Numbers

        A machine is never on its own.

        One (the machine—the author, the infant, the analysand for instance) is not the originary number. A machine is always producing of a flow, of a product.

        Two (the machine and its flow—author and text, mother and milk, analysand and speech) is not the originary number either. A machine produces not only a product but also a product that is producing of another, that is itself a machine, a consuming machine to be more precise.

        Three (the machine, its flow, and the machine that consumes that flow—author, text, and reader; mother, milk, and infant; analysand, speech, and analyst) is still not the originary number. The presence of a machine presupposes not only another that it produces but yet a third by which it had been preceded and produced, and so on.
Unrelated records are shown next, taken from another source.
-- ==== Sys2Proof/Laws/Memory.lean ====
section
/-! SUPPORT. The memories of the block: what a byte reads as after each operation, and that every operation keeps the
canonical form. -/

namespace Sys2Proof.Machine

set_option Elab.async false

/-! ### Reading a family in parts -/

theorem get_append {α : Type} (a b : SMap α) (d : α) (k : Nat) : SMap.get (a ++ b) d k = SMap.get a (SMap.get b d k) k := by
  induction a with
  | nil => rfl
  | cons e a ih =>
    obtain ⟨i, v⟩ := e
    simp only [List.cons_append, SMap.get]
    split
    · rfl
    · exact ih

theorem get_notin {α : Type} (m : SMap α) (d : α) (k : Nat) (h : ∀ e ∈ m, e.1 ≠ k) : SMap.get m d k = d := by
  induction m with
  | nil => rfl
  | cons e m ih =>
    obtain ⟨i, v⟩ := e
    have hi : i ≠ k := h _ (List.mem_cons_self ..)
    simp only [SMap.get, hi, if_false]
    exact ih fun e he => h e (List.mem_cons_of_mem _ he)

/-! ### Stored bytes -/

/-- The cells made of a byte list lie in its range, rising, none of them 0. -/
theorem cellsOf_mem (a : Nat) (bs : List Byte) : ∀ e ∈ cellsOf a bs, a ≤ e.1 ∧ e.1 < a + bs.length ∧ e.2 ≠ 0 := by
  induction bs generalizing a with
  | nil => simp [cellsOf]
  | cons b t ih =>
    intro e he
    simp only [cellsOf, List.mem_append] at he
    rcases he with he | he
    · split at he
      · simp at he
      · rename_i hb
        simp only [List.mem_singleton] at he
        subst he
        exact ⟨le_refl _, by simp, hb⟩
    · obtain ⟨h1, h2, h3⟩ := ih (a + 1) e he
      simp only [List.length_cons]
      exact ⟨by omega, by omega, h3⟩

theorem cellsOf_pairwise (a : Nat) (bs : List Byte) : (cellsOf a bs).Pairwise (fun p q => p.1 < q.1) := by
  induction bs generalizing a with
  | nil => simp [cellsOf]
  | cons b t ih =>
    simp only [cellsOf]
    rw [List.pairwise_append]
    refine ⟨by split <;> simp, ih (a + 1), ?_⟩
    intro p hp q hq
    have := cellsOf_mem (a + 1) t q hq
    split at hp
    · simp at hp
    · simp only [List.mem_singleton] at hp
      subst hp
      show a < q.1
      omega

theorem get_cellsOf (a : Nat) (bs : List Byte) (x : Nat) : SMap.get (cellsOf a bs) 0 x = if a ≤ x then bs.getD (x - a) 0 else 0 := by
  induction bs generalizing a with
  | nil => simp [cellsOf, SMap.get]
  | cons b t ih =>
    simp only [cellsOf]
    rw [get_append, ih (a + 1)]
    by_cases h : x = a
    · subst h
      rw [if_neg (show ¬ x + 1 ≤ x by omega), if_pos (le_refl _)]
      by_cases hb : b = 0
      · rw [if_pos hb, hb, Nat.sub_self]
        rfl
      · rw [if_neg hb, Nat.sub_self]
        simp only [SMap.get, if_true]
        rfl
    · have e : ∀ d : Byte, SMap.get (if b = 0 then [] else [(a, b)]) d x = d := by
        intro d
        apply get_notin
        intro e he
        split at he
        · simp at he
        · simp only [List.mem_singleton] at he
          subst he
          exact fun q => h q.symm
      rw [e]
      by_cases h2 : a ≤ x
      · rw [if_pos (show a + 1 ≤ x by omega), if_pos h2]
        obtain ⟨k, rfl⟩ : ∃ k, x = a + 1 + k := ⟨x - (a + 1), by omega⟩
        have e1 : a + 1 + k - (a + 1) = k := by omega
        have e2 : a + 1 + k - a = k + 1 := by omega
        rw [e1, e2]
        rfl
      · rw [if_neg (show ¬ a + 1 ≤ x by omega), if_neg h2]

/-- What a byte reads as after bytes are stored from `a`. -/
theorem Memory.byte_put (m : Memory) (a : Nat) (bs : List Byte) (x : Nat) :
    (m.put a bs).byte x = if a ≤ x ∧ x < a + bs.length then bs.getD (x - a) 0 else m.byte x := by
  unfold Memory.byte Memory.put putBytes
  simp only []
  rw [List.append_assoc]
  by_cases h1 : x < a
  · rw [SMap.get_filter_lt _ _ a x _ h1, if_neg (by omega)]
    congr 1
    rw [get_append, get_notin (m.cells.filter _) _ _ (by
      intro e he
      simp only [List.mem_filter, decide_eq_true_eq] at he
      omega), get_cellsOf, if_neg (by omega)]
  · rw [SMap.get_filter_skip _ _ a x _ (by omega), get_append]
    by_cases h2 : x < a + bs.length
    · rw [if_pos ⟨by omega, h2⟩, get_notin (m.cells.filter _) _ _ (by
        intro e he
        simp only [List.mem_filter, decide_eq_true_eq] at he
        omega), get_cellsOf, if_pos (by omega)]
    · rw [if_neg (by omega), get_notin (cellsOf a bs) _ _ (by
        intro e he
        have := cellsOf_mem a bs e he
        omega)]
      by_cases h3 : a + bs.length = 0
      · have : (fun c : Host.Cell => decide (a + bs.length ≤ c.1)) = fun _ => true := by
          funext c
          rw [h3]
          simp
        rw [this, List.filter_true]
      · have : (fun c : Host.Cell => decide (a + bs.length ≤ c.1)) = fun c => decide (a + bs.length - 1 < c.1) := by
          funext c
          congr 1
          simp only [eq_iff_iff]
          omega
        rw [this]
        exact SMap.get_filter_gt _ _ _ x (by omega)

@[simp] theorem Memory.byte_mark (m : Memory) (ks : List Nat) (p : Bool) (x : Nat) : (m.mark ks p).byte x = m.byte x := rfl

/-- A write of whole words stores its bytes and leaves every other byte. -/
theorem Memory.byte_write (m : Memory) (a : Nat) (bs : List Byte) (x : Nat) :
    (m.write a bs).byte x = if a ≤ x ∧ x < a + bs.length then bs.getD (x - a) 0 else m.byte x := m.byte_put a bs x

/-- A row write stores its bytes and leaves every other byte. -/
theorem Memory.byte_writeRow (m : Memory) (a : Nat) (bs : List Byte) (bad : List Nat) (x : Nat) :
    (m.writeRow a bs bad).byte x = if a ≤ x ∧ x < a + bs.length then bs.getD (x - a) 0 else m.byte x := m.byte_put a bs x

/-! ### The canonical form -/

theorem Memory.wf_put (m : Memory) (a : Nat) (bs : List Byte) (h : m.wf = true) : (m.put a bs).wf = true := by
  unfold Memory.wf at h ⊢
  rw [SMap.wf_iff] at h ⊢
  obtain ⟨hp, hd⟩ := h
  unfold Memory.put putBytes
  constructor
  · rw [List.append_assoc, List.pairwise_append, List.pairwise_append]
    refine ⟨hp.filter _, ⟨cellsOf_pairwise a bs, hp.filter _, ?_⟩, ?_⟩
    · intro p hp q hq
      have := cellsOf_mem a bs p hp
      simp only [List.mem_filter, decide_eq_true_eq] at hq
      omega
    · intro p hp q hq
      simp only [List.mem_filter, decide_eq_true_eq, List.mem_append] at hp hq
      rcases hq with hq | hq
      · have := cellsOf_mem a bs q hq
        omega
      · omega
  · intro e he
    simp only [List.mem_append, List.mem_filter] at he
    rcases he with (he | he) | he
    · exact hd e he.1
    · exact (cellsOf_mem a bs e he).2.2
    · exact hd e he.1

@[simp] theorem Memory.wf_mark (m : Memory) (ks : List Nat) (p : Bool) : (m.mark ks p).wf = m.wf := rfl

theorem Memory.wf_write (m : Memory) (a : Nat) (bs : List Byte) (h : m.wf = true) : (m.write a bs).wf = true := m.wf_put a bs h

theorem Memory.wf_writeRow (m : Memory) (a : Nat) (bs : List Byte) (bad : List Nat) (h : m.wf = true) : (m.writeRow a bs bad).wf = true :=
  m.wf_put a bs h

theorem Memory.wf_putStrobed (m : Memory) (a : Nat) (bs : List Byte) (strb : Nat) (h : m.wf = true) : (m.putStrobed a bs strb).wf = true := by
  unfold Memory.putStrobed
  generalize strobed bs strb = l
  induction l generalizing m with
  | nil => exact h
  | cons e l ih => exact ih _ (m.wf_put _ _ h)

theorem Memory.wf_reset : Memory.reset.wf = true := rfl

/-- Every memory is in canonical form at reset. -/
theorem memWf_reset : State.reset.memWf := ⟨rfl, rfl, rfl, fun _ => rfl, fun _ => rfl⟩

end Sys2Proof.Machine
end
        Infinity is the originary number. The presence of a machine is made possible only in an infinite series or string (and… and… and…) of connecting, producing, consuming, and recording machines. The series itself can exist only in an immensely complicated matrix or network of production among whose components we may count sexuality, kinship, market forces, intellectual histories, legal and juridical constraints, scientific and aesthetic achievements, and physiological contingencies. Ultimately, meaning resides in such activities; it is not deferred till the moment of a product as an end.

        The clinical implication here is twofold. First, the distinction between reality and unconscious phantasy, between what belongs to the everyday and what is “properly” psychoanalytic, is in the understanding of the relationships and events between machines (production, consumption, etc…) and not in the nature of the object as such. The priority then is to appreciate that the clinical practice and its material and ideological surround are fundamentally implicated in one another. Second, the notion of termination as cure, truth, or position is never truly “terminal;” the connective synthesis is endless in its dynamic and the clinical concern, as indeed it has now become for many, is much less with an end to a process than it is with its extension beyond the point where the presence of the analyst is mandatory.